## [ASSIGNMENT]
Write out each entry word for word.

## [RECORDS FOR THE TASK]
-- ==== Sys2Proof/Laws/State.lean ====
section
/-! SUPPORT. The small laws of the state: tables keyed by numbers, what each update writes, and that it
leaves every other field alone. -/

namespace Sys2Proof.Machine

/-! ## Tables -/

theorem aget_aset_self {α : Type} (l : List (Nat × α)) (k : Nat) (v : α) : aget (aset l k v) k = some v := by
  induction l with
  | nil => simp [aset, aget]
  | cons e t ih =>
    obtain ⟨i, w⟩ := e
    by_cases h : k = i
    · simp [aset, aget, h]
    · by_cases h2 : k < i
      · simp [aset, aget, h, h2]
      · simp [aset, aget, h, h2, Ne.symm h, ih]

theorem aget_aset_ne {α : Type} (l : List (Nat × α)) {k j : Nat} (v : α) (h : j ≠ k) :
    aget (aset l k v) j = aget l j := by
  induction l with
  | nil => simp [aset, aget, Ne.symm h]
  | cons e t ih =>
    obtain ⟨i, w⟩ := e
    by_cases h1 : k = i
    · subst h1; simp [aset, aget, Ne.symm h]
    · by_cases h2 : k < i
      · simp [aset, aget, h1, h2, Ne.symm h]
      · simp [aset, aget, h1, h2, ih]

theorem aset_aset {α : Type} (l : List (Nat × α)) (k : Nat) (v w : α) : aset (aset l k v) k w = aset l k w := by
  induction l with
  | nil => simp [aset]
  | cons e t ih =>
    obtain ⟨i, u⟩ := e
    by_cases h1 : k = i
    · simp [aset, h1]
    · by_cases h2 : k < i
      · simp [aset, h1, h2]
      · simp [aset, h1, h2, ih]

/-- A table that lists only values with a property still does when such a value is set. -/
theorem aset_forall {α : Type} {P : Nat × α → Prop} {l : List (Nat × α)} {k : Nat} {v : α}
    (hl : ∀ e ∈ l, P e) (hv : P (k, v)) : ∀ e ∈ aset l k v, P e := by
  induction l with
  | nil => simpa [aset] using hv
  | cons e t ih =>
    obtain ⟨i, w⟩ := e
    have ht : ∀ e ∈ t, P e := fun e he => hl e (List.mem_cons_of_mem _ he)
    have h0 : P (i, w) := hl _ (List.mem_cons_self ..)
    intro f hf
    unfold aset at hf
    split at hf
    · rcases List.mem_cons.mp hf with rfl | hf
      · exact hv
      · exact ht f hf
    · split at hf
      · rcases List.mem_cons.mp hf with rfl | hf
        · exact hv
        · rcases List.mem_cons.mp hf with rfl | hf
          · exact h0
          · exact ht f hf
      · rcases List.mem_cons.mp hf with rfl | hf
        · exact h0
        · exact ih ht f hf

theorem aget_forall {α : Type} {P : α → Prop} {l : List (Nat × α)} (hl : ∀ e ∈ l, P e.2) {k : Nat} {v : α}
    (h : aget l k = some v) : P v := by
  induction l with
  | nil => simp [aget] at h
  | cons e t ih =>
    obtain ⟨i, w⟩ := e
    unfold aget at h
    split at h
    · cases h; exact hl _ (List.mem_cons_self ..)
    · exact ih (fun e he => hl e (List.mem_cons_of_mem _ he)) h

namespace State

## [RESPONSE]
-- ==== Sys2Proof/Laws/State.lean ====
section
/-! SUPPORT. The small laws of the state: tables keyed by numbers, what each update writes, and that it
leaves every other field alone. -/

namespace Sys2Proof.Machine

/-! ## Tables -/

theorem aget_aset_self {α : Type} (l : List (Nat × α)) (k : Nat) (v : α) : aget (aset l k v) k = some v := by
  induction l with
  | nil => simp [aset, aget]
  | cons e t ih =>
    obtain ⟨i, w⟩ := e
    by_cases h : k = i
    · simp [aset, aget, h]
    · by_cases h2 : k < i
      · simp [aset, aget, h, h2]
      · simp [aset, aget, h, h2, Ne.symm h, ih]

theorem aget_aset_ne {α : Type} (l : List (Nat × α)) {k j : Nat} (v : α) (h : j ≠ k) :
    aget (aset l k v) j = aget l j := by
  induction l with
  | nil => simp [aset, aget, Ne.symm h]
  | cons e t ih =>
    obtain ⟨i, w⟩ := e
    by_cases h1 : k = i
    · subst h1; simp [aset, aget, Ne.symm h]
    · by_cases h2 : k < i
      · simp [aset, aget, h1, h2, Ne.symm h]
      · simp [aset, aget, h1, h2, ih]

theorem aset_aset {α : Type} (l : List (Nat × α)) (k : Nat) (v w : α) : aset (aset l k v) k w = aset l k w := by
  induction l with
  | nil => simp [aset]
  | cons e t ih =>
    obtain ⟨i, u⟩ := e
    by_cases h1 : k = i
    · simp [aset, h1]
    · by_cases h2 : k < i
      · simp [aset, h1, h2]
      · simp [aset, h1, h2, ih]

/-- A table that lists only values with a property still does when such a value is set. -/
theorem aset_forall {α : Type} {P : Nat × α → Prop} {l : List (Nat × α)} {k : Nat} {v : α}
    (hl : ∀ e ∈ l, P e) (hv : P (k, v)) : ∀ e ∈ aset l k v, P e := by
  induction l with
  | nil => simpa [aset] using hv
  | cons e t ih =>
    obtain ⟨i, w⟩ := e
    have ht : ∀ e ∈ t, P e := fun e he => hl e (List.mem_cons_of_mem _ he)
    have h0 : P (i, w) := hl _ (List.mem_cons_self ..)
    intro f hf
    unfold aset at hf
    split at hf
    · rcases List.mem_cons.mp hf with rfl | hf
      · exact hv
      · exact ht f hf
    · split at hf
      · rcases List.mem_cons.mp hf with rfl | hf
        · exact hv
        · rcases List.mem_cons.mp hf with rfl | hf
          · exact h0
          · exact ht f hf
      · rcases List.mem_cons.mp hf with rfl | hf
        · exact h0
        · exact ih ht f hf

theorem aget_forall {α : Type} {P : α → Prop} {l : List (Nat × α)} (hl : ∀ e ∈ l, P e.2) {k : Nat} {v : α}
    (h : aget l k = some v) : P v := by
  induction l with
  | nil => simp [aget] at h
  | cons e t ih =>
    obtain ⟨i, w⟩ := e
    unfold aget at h
    split at h
    · cases h; exact hl _ (List.mem_cons_self ..)
    · exact ih (fun e he => hl e (List.mem_cons_of_mem _ he)) h

namespace State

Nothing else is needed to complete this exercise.